Bug #15376 Unassigned multibyte codes are converted to U+0000
Submitted: 1 Dec 2005 7:56 Modified: 12 Dec 2005 7:29
Reporter: Alexander Barkov Email Updates:
Status: Duplicate Impact on me:
None 
Category:MySQL Server Severity:S3 (Non-critical)
Version:4.1 OS:
Assigned to: Assigned Account CPU Architecture:Any

[1 Dec 2005 7:56] Alexander Barkov
Description:
0x8FABF8 is a valid UJIS multibyte sequence (3 bytes) in this format:

[x8F][xA1-xFE][xA1-xFE]

corresponding to JIS-X-0212 code 0x2B78

(i.e. remove the 0x8F introducer, then substruct 0x8080 from 0xABF8).
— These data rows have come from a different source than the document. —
-- ==== Sys2Proof/Safety.lean ====
section
/-!
DEFINITION. The terms claims about the machine are stated in: what a step answered, error entry as 60_exceptions.md
R255 writes it, and the invariants of 00_scope.md R63 and 42_lzhuf.md R190 and R197.
-/

namespace Sys2Proof.Machine

open Sys2Proof.Config (Params)

/-- The next state, where there is one. -/
def next? : Result → Option State
  | .next s => some s
  | .fault _ => none
  | .refused _ => none

/-! ### Error entry (60_exceptions.md R255) -/

/-- `s` after the writes of error entry with a code and the three context words. -/
def State.inError (s : State) (code : Byte) (offset exp act : Word) : State :=
  { s with
    ctl := { s.ctl with phase := .error }
    err := { code := code, offset := offset, exp := exp, act := act }
    host := { s.host with irqErr := true } }

/-- `s` after the input byte has been taken (41_framer.md R140). -/
def State.byteTaken (s : State) : State :=
  { s with
    inp := { s.inp with valid := false }
    fr := { s.fr with consumed := s.fr.consumed + 1 } }

/-- `s` after a byte of the header has been taken: one fewer is left (41_framer.md R143, R144). -/
def State.headerByteTaken (s : State) : State :=
  { s.byteTaken with fr := { s.byteTaken.fr with hdrRem := s.fr.hdrRem - 1 } }

/-! ### The shape of the state -/

/-- The memories are in canonical form. -/
def State.memWf (s : State) : Bool :=
  s.img.wf s.params.cap none && s.hist.wf s.params.N (some s.params.val.histFill) && s.subj.wf 256 none

/-- Every register and table lies in the range its rule gives: image_len ≤ IMAGE_CAP (41_framer.md R150), window
indices below N (42_lzhuf.md R200), six lead bytes (10_state.md R27), table sizes (10_state.md R30). -/
def State.inRange (s : State) : Prop :=
  s.fr.imageLen.toNat ≤ s.params.cap ∧ s.dec.wpos.toNat < s.params.N ∧ s.dec.mSrc.toNat < s.params.N ∧
  s.fr.lead.length = 6 ∧ s.huff.freq.length = s.params.T + 1 ∧ s.huff.son.length = s.params.T ∧
  s.huff.prnt.length = s.params.T + s.params.nChar

/-- The shape every step keeps. -/
def State.wellShaped (s : State) : Prop := s.memWf = true ∧ s.inRange

/-! ### Down-counters (00_scope.md R63) -/

/-- hdr_rem, blk_rem and m_len are at least 1 where the next step decrements them, and a lead byte still fits. -/
def State.countersPositive (s : State) : Prop :=
  (s.ctl.phase = .frame →
    ((s.ctl.fstate = .subj ∨ s.ctl.fstate = .offs) → s.fr.hdrRem ≠ 0) ∧
    (s.ctl.fstate = .bdata → s.fr.blkRem ≠ 0) ∧
    (s.ctl.fstate = .lead → s.fr.leadCnt.toNat < 6)) ∧
  (s.ctl.phase = .decode →
    (s.ctl.dstate = .pos → 256 ≤ s.dec.sym.toNat ∧ s.dec.sym.toNat < s.params.nChar) ∧
    (s.ctl.dstate = .copy → s.dec.mLen ≠ 0))

/-! ### The decoder's progress (42_lzhuf.md R197, R198) -/

/-- The run decodes: envelope read, no bit beyond the body, no byte beyond declared_len, wpos as far as the output. -/
def State.decoding (s : State) : Prop :=
  s.env.valid = true ∧ 6 ≤ s.fr.imageLen.toNat ∧ s.dec.bitpos ≤ s.bodyBits ∧
  s.dec.outCount.toNat ≤ s.env.declaredLen.toNat ∧
  s.dec.wpos.toNat = (s.params.N - s.params.F + s.dec.outCount.toNat) % s.params.N

/-- Where a run is, its counters are as R197 and R198 say. -/
def State.progressOk (s : State) : Prop :=
  match s.ctl.phase with
  | .idle | .error => s.dec.outCount.toNat ≤ s.env.declaredLen.toNat
  | .frame => s.dec.outCount = 0 ∧ s.env.valid = false
  | .check => s.env.valid = true ∧ s.dec.outCount = s.env.declaredLen
  | .done => (s.env.valid = true → s.dec.outCount = s.env.declaredLen) ∧ (s.env.valid = false → s.dec.outCount = 0)
  | .decode =>
    match s.ctl.dstate with
    | .env => s.dec.outCount = 0 ∧ s.env.valid = false
    | .init => s.dec.outCount = 0 ∧ s.env.valid = true ∧ s.dec.bitpos = 0 ∧ 6 ≤ s.fr.imageLen.toNat
    | .sym | .pos | .copy => s.decoding

/-! ### The tree (42_lzhuf.md R190) -/

/-- The tables hold a tree: of the sizes of R30, with frequencies that do not fall from node to node, the sentinel,
internal nodes that carry their children's sum and stand above them, one leaf for every symbol, and parents that
match. -/
structure TreeSound (p : Params) (h : Huff) : Prop where
  freq_length : h.freq.length = p.T + 1
  son_length : h.son.length = p.T
  prnt_length : h.prnt.length = p.T + p.nChar
  /-- No node is heavier than the next. -/
  rising : ∀ k f g, k + 1 < p.T → h.freqAt k = some f → h.freqAt (k + 1) = some g → f ≤ g
  /-- Every frequency is at least 1. -/
  positive : ∀ k f, k < p.T → h.freqAt k = some f → 1 ≤ f
  /-- The sentinel. -/
  sentinel : h.freqAt p.T = some 0xFFFF
  /-- The root's frequency is at most MAX_FREQ. -/
  root_bound : ∀ f, h.freqAt p.root = some f → f ≤ Config.MAX_FREQ
  /-- An internal node's children stand below it, are its children in prnt, and add up to it. -/
  internal : ∀ k c, h.sonAt k = some c → c < p.T →
    c + 1 < k ∧ h.prntAt c = some k ∧ h.prntAt (c + 1) = some k ∧
    ∀ f g, h.freqAt c = some f → h.freqAt (c + 1) = some g → h.freqAt k = some (f + g)
  /-- A leaf holds a symbol of the alphabet, whose prnt entry names the leaf. -/
  leaf : ∀ k c, h.sonAt k = some c → p.T ≤ c → c < p.T + p.nChar ∧ h.prntAt c = some k
  /-- Every symbol has a leaf. -/
  symbol : ∀ c, c < p.nChar → ∃ k, h.prntAt (p.T + c) = some k ∧ h.sonAt k = some (p.T + c)
  /-- Every node but the root is a child of its parent. -/
  parent : ∀ k, k < p.root → ∃ q c, h.prntAt k = some q ∧ h.sonAt q = some c ∧ (k = c ∨ k = c + 1)
  /-- The root has no parent. -/
  root_parent : h.prntAt p.root = some 0

/-- `l` is the last node with the frequency of node `a` (42_lzhuf.md R188: `l = last node with freq < k`, k being that
frequency counted once more). -/
def LastOfFrequency (p : Params) (h : Huff) (a l : Nat) : Prop :=
  l < p.T ∧ h.freqAt l = h.freqAt a ∧
    ∀ m f g, l < m → m < p.T → h.freqAt a = some f → h.freqAt m = some g → f < g

/-- The loop of R188 from node `n` up: at each node the place it takes, the last node of its frequency, and on at that
place's parent; it ends with the root. -/
def UpdatePath (p : Params) (h : Huff) : Nat → List (Nat × Nat) → Prop
  | _, [] => False
  | n, (a, l) :: rest =>
    a = n ∧ LastOfFrequency p h a l ∧
      ((rest = [] ∧ l = p.root) ∨ (l ≠ p.root ∧ ∃ q, h.prntAt l = some q ∧ UpdatePath p h q rest))

/-- Where the decoder reads the tables, they hold a tree. -/
def State.treeReady (s : State) : Prop :=
  s.ctl.phase = .decode → s.ctl.dstate = .sym ∨ s.ctl.dstate = .pos ∨ s.ctl.dstate = .copy →
    TreeSound s.params s.huff

/-! ### The engine's turn -/

/-- The next step of `s` is the engine's, taken in `e`: the agenda is empty, gives the engine the turn, or waits. -/
def EngineHasTurn (s e : State) : Prop :=
  (s.agenda = [] ∧ e = s) ∨
  (∃ rest, s.agenda = .engine :: rest ∧ e = { s with agenda := rest }) ∨
  (∃ m rest, s.agenda = m :: rest ∧ m.enabled s = false ∧ e = s)

/-- The host step is a command: a command word, or a write of one to CMD (30_encoding.md R85). -/
def HostOp.issues (op : HostOp) (i : Instr) : Prop :=
  decode op.word = .instr i ∨ ∃ v, decode op.word = .instr (.wrCmd v) ∧ decode (.cmd v) = .instr i

/-! ### The body as numbers (20_memory.md R79; 30_encoding.md R94) -/

/-- The `n` body bits from bit `k` on as a number, the first the most significant. -/
def State.bitsFrom (s : State) (k : Nat) : Nat → Nat
  | 0 => 0
  | n + 1 => 2 * s.bitsFrom k n + (s.bodyBit (k + n)).toNat

/-- The code of the upper six bits of a position: its length and its value (the table of R94). -/
def hiCode (hi : Nat) : Nat × Nat :=
  if hi = 0 then (3, 0)
  else if hi ≤ 3 then (4, hi + 1)
  else if hi ≤ 11 then (5, 0x0A + (hi - 4))
  else if hi ≤ 23 then (6, 0x24 + (hi - 12))
  else if hi ≤ 47 then (7, 0x60 + (hi - 24))
  else (8, 0xF0 + (hi - 48))

/-! ### A framer state without a byte, a position once read -/

/-- In framer state `f`, whose encoding is `code`: with no byte offered, the engine's turn raises TruncatedInput where
the input has ended and changes nothing where it has not (41_framer.md R140). -/
def NoByteAt (f : FState) (code : Word) : Prop :=
  ∀ s e : State, EngineHasTurn s e → e.ctl.phase = .frame → e.ctl.fstate = f → e.inp.valid = false →
    (e.inp.ended = true → step s = .next (e.inError 0x05 e.fr.consumed code 0)) ∧
    (e.inp.ended = false → step s = .next e)

/-- `s` with the body used up and TruncatedBitstream raised (42_lzhuf.md R182, R183). -/
def State.outOfBits (s : State) : State :=
  ({ s with dec := { s.dec with bitpos := s.bodyBits } } : State).inError 0x12 s.fr.imageLen s.env.declaredLen
    s.dec.outCount

/-- `s` after `bits` more body bits have given the position `p`: the window check, then the match's source and length
(42_lzhuf.md R194). -/
def State.afterPosition (s : State) (p bits : Nat) : State :=
  let u : State := { s with dec := { s.dec with bitpos := s.dec.bitpos + bits } }
  if s.params.N ≤ p ∨ (s.host.cfgStrict = true ∧ s.dec.outCount.toNat < p + 1) then
    u.inError 0x11 (BitVec.ofNat 32 (6 + (s.dec.bitpos + bits) / 8))
      (BitVec.ofNat 32 (min s.dec.outCount.toNat s.params.N)) (BitVec.ofNat 32 (p + 1))
  else
    { u with
      dec := { u.dec with
        mSrc := BitVec.ofNat 12 ((s.dec.wpos.toNat + s.params.N - (p + 1)) % s.params.N)
        mLen := BitVec.ofNat 8 (s.dec.sym.toNat - 256 + s.params.val.threshold + 1) }
      ctl := { s.ctl with dstate := .copy } }

/-- `i` reads the rest of a position code whose first 8 bits are `x`: with `extra` more bits the position is
64·hi + lo, lo being the last six bits; with fewer it raises TruncatedBitstream (42_lzhuf.md R193, R194). -/
def ReadsPosition (i : Instr) (hi extra : Nat) (x : Byte) (s : State) : Prop :=
  (s.dec.bitpos + extra ≤ s.bodyBits → exec i s = .next
    (s.afterPosition (64 * hi + (2 ^ extra * x.toNat + s.bitsFrom s.dec.bitpos extra) % 64) extra)) ∧
  (s.dec.bitpos ≤ s.bodyBits → s.bodyBits < s.dec.bitpos + extra → exec i s = .next s.outOfBits)

/-! ### Register accesses and stores -/

/-- Register accesses other than a write of CMD. -/
def isRegisterAccess (i : Instr) : Bool :=
  match encode i with
  | .mmioRd _ => true
  | .mmioWr offset _ => offset != 0x00C
  | _ => false

/-- Instructions that may store to a memory: IMG_DATA writes, subject bytes, block data and literals. -/
def mayStore : Instr → Bool
  | .wrImgData _ | .subjByte _ | .blkData _ | .lit _ => true
  | _ => false

/-! ### Runs of instructions and of steps -/

/-- Instructions executed one after the other; `none` where one does not answer a next state. -/
def execAll : List Instr → State → Option State
  | [], s => some s
  | i :: rest, s =>
    match exec i s with
    | .next s' => execAll rest s'
    | .fault _ => none
    | .refused _ => none

/-- The framer instructions of a data block with a payload (30_encoding.md R87). -/
def blockInstrs (payload : List Byte) : List Instr :=
  .blkStx :: .blkLen (BitVec.ofNat 8 payload.length) :: payload.map .blkData

/-- `n` COPY steps, the consumer taking each byte: after each step the output port is empty again. -/
def copyTaken : Nat → State → State
  | 0, s => s
  | n + 1, s =>
    let t := stepCopy s
    copyTaken n { t with out := { t.out with valid := false } }

end Sys2Proof.Machine
end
When converting this character to UCS2, the result is 0x0000,
which is wrong.

It is true that this character doesn't have Unicode mapping,
however the expected result is to return 0x003F QUESTION MARK,
like impossible conversion usually does.

How to repeat:
sql> select hex(convert(_ujis 0x8FABF8 using ucs2));
+-----------------------------------------+
| hex(convert(_ujis 0x8FABF8 using ucs2)) |
+-----------------------------------------+
| 0000                                    |
+-----------------------------------------+
1 row in set (0.00 sec)

Suggested fix:
Fix to retun 0x003F (i.e. question mark)
[12 Dec 2005 7:29] Alexander Barkov
This bug has the same sources of the problem as the #15375 does.
Closing a duplicate.
[23 Mar 2006 10:11] Bugs System
A patch for this bug has been committed. After review, it may
be pushed to the relevant source trees for release in the next
version. You can access the patch from:

  http://lists.mysql.com/commits/4056